As can be graphically appreciated, if there were no voltage offset between the bitlines as represented by a complimentary bitline 16′, a sense amplifier would be able to sense a voltage differential of 30 millivolts much more rapidly at a time T2. Consequently, even very small voltage offsets will have substantially increased performance deteriorating ramifications. Unfortunately, conventional memory device performance is limited by the expected fabrication imperfections and layout constraints that produce imbalances in capacitive loading of the bitlines of each core cell 12.
In addition to capacitive loading imbalances, several semiconductor layout constraints have prevented further miniaturization of the physical size of an individual core cell 12. Because traditional six transistor core cells have two cross-coupled inverters laid out in the center of a core cell, the gates of four transistors of the two cross-coupled inverters are formed from by interposing polysilicon lines. FIG. 1D shows the conventional layout of the polysilicon lines that form the gates of the four transistors in the two cross-coupled inverters.
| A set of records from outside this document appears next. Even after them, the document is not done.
-- ==== Sys2Proof/Machine/Segment.lean ====
section
/-! DEFINITION. The transitions of the segment (chapter 5) and the taking of halt requests (R113, R115). -/

namespace Sys2Proof.Machine

/-- The whole due list is emptied without misses (R67). -/
def emptyDue (s : State) : State := { s with fs := { s.fs with due := [] } }

/-- Entry to HALTED: halt_pending becomes no and SEGMENT_CHANGED is raised (R114, R121). -/
def enterHalted (s : State) : State :=
  raise .segmentChanged { s with sc := { s.sc with state := .halted, haltPending := false } }

/-- Entry to HALTING from RUNNING or SUSPENDING, and on to HALTED when no transaction is in flight (R112). A suspend is
dropped. -/
def enterHalting (s : State) : State :=
  let s1 := emptyDue { s with sc := { s.sc with
    state := .halting, suspendDropped := s.sc.suspendDropped || decide (s.sc.state = .suspending) } }
  if txnInFlight s1 then s1 else enterHalted s1

/-- A halt request by the segment state (R113). -/
def haltRequest (s : State) : State :=
  match s.sc.state with
  | .running => enterHalting s
  | .suspending => enterHalting s
  | .resetting => { s with sc := { s.sc with haltPending := true } }
  | .waking => { s with sc := { s.sc with haltPending := true } }
  | .suspended => { s with sc := { s.sc with haltPending := true } }
  | .halting => s
  | .halted => s
  | .down => s

/-- SC takes the halt requests of the happening (R115 step 3). Later ones find what the first one left, so one taking
stands for all (R171). -/
def takeHaltRequests (s : State) : State :=
  if s.eu.haltRequest then haltRequest { s with eu := { s.eu with haltRequest := false } } else s

/-- Every station ABSENT with its counters cleared, alert and clash kept (R108, R111). -/
def stationsAbsent (s : State) : State :=
  { s with sc := { s.sc with
      stations := mapTable (fun x => { x with presence := .absent, silent := 0, streak := 0, answered := false })
        s.sc.stations } }

/-- Every point's sequence bit becomes 0 (R21). -/
def clearSeqs (s : State) : State :=
  { s with pt := { points := mapTable (fun q => { q with seq := false }) s.pt.points } }

/-- Every point's defer count becomes 0 (R22). -/
def clearDefers (s : State) : State :=
  { s with pt := { points := mapTable (fun q => { q with deferCount := 0 }) s.pt.points } }

/-- Every ACTIVE exchange of every point ends with LINE_RESET or by its mark, in ascending point id (R48). -/
def endAllActive (s : State) : State := (List.finRange 64).foldl (fun t p => endActive .lineReset p t) s

/-- Entry to RESETTING (R108), but for the exchanges: the segment state, the stations, the sequence bits, the defer
counts, the frame number, the timer, the due list and the line engine. -/
def enterResettingCore (s : State) : State :=
  let s1 := clearDefers (clearSeqs (stationsAbsent s))
  { s1 with
    sc := { s1.sc with state := .resetting, haltPending := false, waiting := .none }
    fs := { s1.fs with running := false, frame := 0, due := [] }
    le := { s1.le with state := .signalling, slotsRead := 0, lineBits := 0 } }

/-- Entry to RESETTING by RESET SEGMENT: every ACTIVE exchange ends (R48, R108). The records written in this happening
carry frame number 0 (R154, log 12). -/
def enterResettingByReset (s : State) : State := endAllActive (enterResettingCore s)

/-- Entry to RESETTING by START SEGMENT ends no exchange and sets SUSPEND_DROPPED to no (R107). -/
def enterResettingByStart (s : State) : State :=
  let s1 := enterResettingCore s
  { s1 with sc := { s1.sc with suspendDropped := false } }

/-- Entry to DOWN by STOP SEGMENT (R111). SEGMENT_CHANGED comes after the events of the exchanges that end. -/
def enterDown (s : State) : State :=
  let s1 := clearSeqs (stationsAbsent s)
  raise .segmentChanged (endAllActive
    { s1 with
      sc := { s1.sc with state := .down, haltPending := false, waiting := .none }
      fs := { s1.fs with running := false, due := [] }
      le := { s1.le with state := .off, slotsRead := 0, lineBits := 0 } })

/-- Entry to WAKING (R120): the line engine starts wake signalling. -/
def enterWaking (s : State) : State :=
  { s with
    sc := { s.sc with state := .waking }
    le := { s.le with state := .signalling, lineBits := 0 } }

/-- The line engine watches for the wake pattern: SUSPENDED, and the SUSPEND MARK has ended (R102, R119). -/
def watchesLine (s : State) : Bool := decide (s.sc.state = .suspended) && decide (s.le.state = .idle)

/-- A frame opens after reset or wake signalling (R56, R109, R120): the segment enters HALTED when halt_pending is yes,
else RUNNING; SEGMENT_CHANGED is raised, then FRAME_TICK. -/
def openAfterSignalling (f : BitVec 12) (s : State) : State :=
  let s1 := if s.sc.haltPending then { s with sc := { s.sc with state := .halted, haltPending := false } }
    else s.setSeg .running
  raise .frameTick (raise .segmentChanged (beginFrame f s1))

/-- The waiting transition or the passage from HALTING to HALTED at a transaction's end (R115 step 2). -/
def carryOutWaiting (s : State) : State :=
  match s.sc.waiting with
  | .stop => enterDown s
  | .reset => enterResettingByReset s
  | .none => if s.sc.state = .halting then enterHalted s else s

end Sys2Proof.Machine
end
Although this layout works well, the space needed to layout the polysilicon lines and complete the cross-coupling in polysilicon have severely limited the ability to reduce a core cell's overall size. In this conventional design, a core cell 12 will typically have a height “H” of about 3.2 microns and a width “W” of about 5.4 microns in a 0.25 micron process. Because six transistor core cells require four transistors (i.e., two N-type transistors and two P-type transistors for the two inverters) in a cross-coupled arrangement, it is very difficult to further shrink the size of a standard core cell 12.
In view of the foregoing, what is needed is a method and apparatus for substantially eliminating voltage offsets along bitlines of a memory device, and for improving the speed at which sensing of small voltage differentials between memory bitlines can occur. There is also a need for more compact core cell layouts that enable the layout of more core cells in substantially less semiconductor surface area.